Work order
This task calls for copying each line below that contains "midGroup".

============

-- ==== Sys2Proof/Tests/Slice0.lean ====
section
/-! SUPPORT. The model's own tests: the refused ill-formed term, words written out from the spec, single steps with results taken from 95_test_vectors.md, and a witness for the hypotheses of each statement. -/

namespace Sys2Proof.Tests

open Sys2Proof.Machine

/-! ## Well-formedness -/

theorem test_backref_without_length_is_ill_formed : (Instr.backref 0#12 0#4).wellFormed = false := by decide

theorem test_backref_with_length_is_well_formed : (Instr.backref 0#12 1#4).wellFormed = true := by decide

/-! ## Decoding, words from 30_encoding.md R72 to R77 and the streams of 95_test_vectors.md -/

/-- P1's command byte `CMD 0b00110100`. -/
theorem test_decode_cmd : decode (.stream .command [0b00110100#8]) = .ok (.cmd 0x34#8, []) := by decide

/-- R73: the literal 0x41. -/
theorem test_decode_lit : decode (.stream (.token false) [0b01000001#8]) = .ok (.lit 0x41#8, []) := by decide

/-- L1-3: `00 04` is `MATCH p=0, n=5`. -/
theorem test_decode_match : decode (.stream (.token true) [0x00#8, 0x04#8]) = .ok (.backref 0#12 4#4, []) := by decide

/-- Program W: `ff f1` is `MATCH p=4095, n=2`. -/
theorem test_decode_match_furthest : decode (.stream (.token true) [0xff#8, 0xf1#8]) = .ok (.backref 4095#12 1#4, []) := by
  decide

/-- E-1: `ab c0` is a sentinel with position 0xABC. -/
theorem test_decode_sentinel : decode (.stream (.token true) [0xab#8, 0xc0#8]) = .ok (.sentinel 0xABC#12, []) := by decide

/-- R77: the reserved bits [31:2] are ignored. -/
theorem test_decode_nop : decode (.ctrl 0b11111111111111111111111111111100#32) = .ok (.nop, []) := by decide

theorem test_decode_inspect : decode (.ctrl 0b10000000000000000000000000000001#32) = .ok (.inspect, []) := by decide

theorem test_decode_decode : decode (.ctrl 0b00000000000000000000000000000110#32) = .ok (.decode, []) := by decide

theorem test_decode_rsvd : decode (.ctrl 0b00000000000000000000000000000011#32) = .ok (.rsvd, []) := by decide

/-- M-12: one byte of a flag-1 token is no token. -/
theorem test_decode_missing_byte : decode (.stream (.token true) [0x00#8]) = .error .missingBytes := by decide

/-- H-8: the header `4c 5a 53 53 78 56 34 12`. -/
theorem test_decode_header :
    decodeHeader [0x4c#8, 0x5a#8, 0x53#8, 0x53#8, 0x78#8, 0x56#8, 0x34#8, 0x12#8] = .ok (magic, 0x12345678#32) := by
  decide

/-- P3, AUTO grouping of its five items. -/
theorem test_assemble_p3 :
    assembleContainer 6#32 [.lit 0x78#8, .lit 0x79#8, .backref 0#12 1#4, .backref 4#12 1#4, .sentinel 0#12]
      = [0x4c#8, 0x5a#8, 0x53#8, 0x53#8, 0x06#8, 0x00#8, 0x00#8, 0x00#8, 0x1c#8,
         0x78#8, 0x79#8, 0x00#8, 0x01#8, 0x00#8, 0x41#8, 0x00#8, 0x00#8] := by
  decide

/-! ## Single steps -/

/-- A state whose input memory holds these bytes from offset 0 and nothing else. -/
def withInput (bytes : List Byte) : State :=
  { State.reset.loadBytes 0 bytes with inLen := BitVec.ofNat 32 bytes.length }

/-- A DECODE executing over this stream, which stands at offset 8. -/
def decoding (size : Word) (stream : List Byte) : State :=
  { State.reset.loadBytes 8 stream with
    inLen := BitVec.ofNat 32 (8 + stream.length), size := size
    status := .busy .decode, inPtr := 8#32, unseen := true }

/-- The same in the middle of a group, with these output bytes already written. -/
def midGroup (size : Word) (cmd : Byte) (idx : BitVec 3) (stream : List Byte) (out : Memory) : State :=
  { decoding size stream with cmd := cmd, bitIdx := idx, outMem := out, outCount := BitVec.ofNat 32 out.length }

/-- STATE, CODE and the decoder's registers after one step: (STATUS, IN_PTR, OUT_COUNT, CMD, BIT_IDX). -/
def registersAfterStep (s : State) : Option (Nat × Nat × Nat × Nat × Nat) :=
  match step s with
  | .next t => some (t.statusWord.toNat, t.inPtr.toNat, t.outCount.toNat, t.cmd.toNat, t.bitIdx.toNat)
  | .fault _ => none
  | .refused _ => none

/-- The output memory after one step. -/
def outputAfterStep (s : State) : Option Memory :=
  match step s with
  | .next t => some t.outMem
  | .fault _ => none
  | .refused _ => none

/-- R102's example with L1-3: the command byte 0x06 and the literal after it are one step. -/
theorem test_step_cmd_with_literal :
    registersAfterStep (decoding 6#32 [0x06#8, 0x41#8, 0x00#8, 0x04#8, 0x00#8, 0x00#8]) = some (1, 10, 1, 0x06, 1) := by
  decide

/-- D-4: a command byte with no literal after it fails as a whole. -/
theorem test_step_cmd_without_token :
    registersAfterStep (decoding 1#32 [0x00#8]) = some (0x33, 8, 0, 0, 0) := by decide

/-- L1-4: the third literal with SIZE 2 is OutputOverflow. -/
theorem test_step_lit_overflow :
    registersAfterStep (midGroup 2#32 0x00#8 2#3 [0x43#8] [(0, 0x41#8), (1, 0x42#8)]) = some (0x53, 8, 2, 0, 2) := by
  decide

theorem test_step_lit_stores :
    outputAfterStep (midGroup 2#32 0x00#8 1#3 [0x42#8] [(0, 0x41#8)]) = some [(0, 0x41#8), (1, 0x42#8)] := by decide

/-- M-2: position 1, length 6, an overlapping copy. -/
theorem test_step_match_overlap :
    outputAfterStep (midGroup 8#32 0x0c#8 2#3 [0x00#8, 0x15#8] [(0, 0x41#8), (1, 0x42#8)])
      = some [(0, 0x41#8), (1, 0x42#8), (2, 0x41#8), (3, 0x42#8), (4, 0x41#8), (5, 0x42#8), (6, 0x41#8), (7, 0x42#8)] := by
  decide

/-- M-6: position 3 with three bytes written is InvalidBackReference. -/
theorem test_step_match_too_far :
    registersAfterStep (midGroup 5#32 0x18#8 3#3 [0x00#8, 0x31#8] [(0, 0x41#8), (1, 0x42#8), (2, 0x43#8)])
      = some (0x43, 8, 3, 0x18, 3) := by
  decide

/-- E-2: a sentinel with a position at OUT_COUNT 0. -/
theorem test_step_sentinel_done :
    registersAfterStep (decoding 0#32 [0x01#8, 0xab#8, 0xc0#8]) = some (2, 11, 0, 1, 1) := by decide

/-- E-3: `41 00` under flag 1 is a sentinel, and SIZE 1 is not reached. -/
theorem test_step_sentinel_mismatch :
    registersAfterStep (decoding 1#32 [0x01#8, 0x41#8, 0x00#8]) = some (0x63, 8, 0, 0, 0) := by decide

/-- H-7: INSPECT's step reads SIZE 6. -/
theorem test_step_inspect :
    (match step { withInput [0x4c#8, 0x5a#8, 0x53#8, 0x53#8, 0x06#8, 0x00#8, 0x00#8, 0x00#8] with
        status := .busy .inspect, unseen := true } with
      | .next t => some (t.statusWord.toNat, t.size.toNat)
      | .fault _ => none
      | .refused _ => none) = some (2, 6) := by
  decide

/-- H-5: four bytes of a wrong magic are NotCompressed, not TruncatedHeader. -/
theorem test_step_inspect_wrong_magic :
    registersAfterStep { withInput [0x41#8, 0x42#8, 0x43#8, 0x44#8] with status := .busy .inspect, unseen := true }
      = some (0x13, 0, 0, 0, 0) := by
  decide

/-- R100: the start of DECODE by a CTRL write. -/
theorem test_step_decode_start :
    registersAfterStep { State.reset with
      turns := [.host (.regWrite 32 0x00#32 2#32)], outCount := 5#32, cmd := 9#8, bitIdx := 3#3 }
      = some (1, 8, 0, 0, 0) := by
  decide

/-- C-3: CTRL = 3 changes nothing. -/
theorem test_step_rsvd :
    registersAfterStep { State.reset with status := .done, turns := [.host (.regWrite 32 0x00#32 3#32)] }
      = some (2, 0, 0, 0, 0) := by
  decide

theorem test_step_nop :
    registersAfterStep { State.reset with status := .done, turns := [.host (.regWrite 32 0x00#32 0#32)] }
      = some (2, 0, 0, 0, 0) := by
  decide

/-- C-6: DEBUG after L1-3. -/
theorem test_read_debug : State.regValue { State.reset with cmd := 0x06#8, bitIdx := 3#3 } 0x18#32 = 0x306#32 := by decide

/-- C-5: STATUS after OutputOverflow. -/
theorem test_read_status : State.regValue { State.reset with status := .error, code := 5#4 } 0x04#32 = 0x53#32 := by decide

/-! ## Witnesses: states and operands that meet the hypotheses of the statements -/

theorem witness_ResetInputFromEveryState :
    ({ decoding 6#32 [0x06#8] with turns := [.host .reset, .engine] } : State).turns = .host .reset :: [.engine] := rfl

theorem witness_EngineTakesNoStepUntilCommanded :
    let s : State := { State.reset with status := .error, code := 4#4 }
    s.busy = false ∧ s.engineNext = true := by decide

/-- The host turns that do not start a command: a CTRL write of the reserved OP, and the reset input. -/
theorem witness_EngineTakesNoStepUntilCommanded_host_turns :
    let s : State := { State.reset with status := .done, turns := [.host (.regWrite 32 0x00#32 7#32), .host .reset] }
    s.busy = false ∧ s.turns = .host (.regWrite 32 0x00#32 7#32) :: [.host .reset]
    ∧ (7#32 : Word).extractLsb' 0 2 = 0b11#2 ∧ step s = .next s.turnTaken
    ∧ step s.turnTaken = .next s.turnTaken.turnTaken.assertReset :=
  ⟨by decide, by decide, by decide, by rfl, by rfl⟩

theorem witness_RegisterMap_mapped_and_unmapped :
    (0x10#32 : Word).toNat % 4 = 0 ∧ 0x10 ≤ (0x10#32 : Word).toNat
    ∧ (0x1C#32 : Word).toNat % 4 = 0 ∧ 0x1C ≤ (0x1C#32 : Word).toNat
    ∧ (0x04#32 : Word).toNat % 4 = 0 ∧ (0x04#32 : Word).toNat = 0x04 := by decide

theorem witness_UnmappedOffsetsReadZero :
    ((0x1C#32 : Word).toNat % 4 = 0 ∧ 0x1C ≤ (0x1C#32 : Word).toNat)
    ∧ ((0xFFFFFFFC#32 : Word).toNat % 4 = 0 ∧ 0x1C ≤ (0xFFFFFFFC#32 : Word).toNat) := by decide

theorem witness_HostSetsLengthAndSize :
    State.reset.busy = false ∧ (decoding 6#32 [0x06#8]).busy = true := by decide

theorem witness_RegisterWritesIgnoredWhileBusy :
    (decoding 6#32 [0x06#8]).busy = true ∧ (0x0C#32 : Word).toNat % 4 = 0 := by decide

theorem witness_MalformedRegisterAccessRefused :
    (16 ≠ 32 ∨ (0x04#32 : Word).toNat % 4 ≠ 0) ∧ (32 ≠ 32 ∨ (0x06#32 : Word).toNat % 4 ≠ 0) := by decide

theorem witness_CtrlWriteRunsItsCommand :
    let s : State := { State.reset with turns := [.host (.regWrite 32 0x00#32 1#32)] }
    let t : State := { decoding 6#32 [0x06#8] with turns := [.host (.regWrite 32 0x00#32 1#32)] }
    s.turns = .host (.regWrite 32 0x00#32 1#32) :: [] ∧ s.busy = false
    ∧ t.turns = .host (.regWrite 32 0x00#32 1#32) :: [] ∧ t.busy = true
    ∧ (4#32 : Word).extractLsb' 0 2 = 0b00#2 ∧ (5#32 : Word).extractLsb' 0 2 = 0b01#2
    ∧ (6#32 : Word).extractLsb' 0 2 = 0b10#2 ∧ (7#32 : Word).extractLsb' 0 2 = 0b11#2 := by decide

theorem witness_NopAndReservedChangeNothing :
    ((4#32 : Word).extractLsb' 0 2 = 0b00#2 ∨ (4#32 : Word).extractLsb' 0 2 = 0b11#2)
    ∧ (6#32 : Word).extractLsb' 0 2 = (2#32 : Word).extractLsb' 0 2 := by decide

theorem witness_HostMemoryWritesRefusedWhileOwned : (decoding 6#32 [0x06#8]).busy = true := by decide

theorem witness_HostProvidesOutputMemory :
    ({ State.reset with status := .done, unseen := true } : State).busy = false := by decide

theorem witness_OutputVisibleAfterCompletionRead :
    let s : State := { State.reset with
      status := .done, unseen := true, outMem := [(0, 0x41#8)], outCount := 1#32, size := 1#32
      turns := [.host (.regRead 32 0x04#32), .host (.outRead 0#32)] }
    s.busy = false ∧ (0#32 : Word).toNat < s.place.outCap
    ∧ s.turns = .host (.regRead 32 0x04#32) :: .host (.outRead 0#32) :: [] := by decide

/-- While BUSY, and behind a DECODE whose end the host has not seen. -/
theorem witness_OutputReadWhileOwnedIsFree :
    (let s := decoding 6#32 [0x06#8]
     (s.busy = true ∨ s.unseen = true) ∧ (5#32 : Word).toNat < s.place.outCap)
    ∧ (let s : State := { State.reset with status := .done, unseen := true }
       (s.busy = true ∨ s.unseen = true) ∧ (0xFFFFFFFF#32 : Word).toNat < s.place.outCap) := by decide

/-- The host writes behind a command whose end it has not seen, and reads at reset. -/
theorem witness_HostMemoryAccess :
    (let s : State := { State.reset with status := .error, code := 1#4, unseen := true }
     s.busy = false ∧ (0xFFFFFFFF#32 : Word).toNat < s.place.outCap)
    ∧ State.reset.busy = false ∧ State.reset.unseen = false ∧ (0#32 : Word).toNat < State.reset.place.outCap := by decide

theorem witness_InspectStart : State.reset.busy = false ∧ State.reset.memoriesShare = false := by decide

============

Response box
def midGroup (size : Word) (cmd : Byte) (idx : BitVec 3) (stream : List Byte) (out : Memory) : State :=
    registersAfterStep (midGroup 2#32 0x00#8 2#3 [0x43#8] [(0, 0x41#8), (1, 0x42#8)]) = some (0x53, 8, 2, 0, 2) := by
    outputAfterStep (midGroup 2#32 0x00#8 1#3 [0x42#8] [(0, 0x41#8)]) = some [(0, 0x41#8), (1, 0x42#8)] := by decide
    outputAfterStep (midGroup 8#32 0x0c#8 2#3 [0x00#8, 0x15#8] [(0, 0x41#8), (1, 0x42#8)])
    registersAfterStep (midGroup 5#32 0x18#8 3#3 [0x00#8, 0x31#8] [(0, 0x41#8), (1, 0x42#8), (2, 0x43#8)])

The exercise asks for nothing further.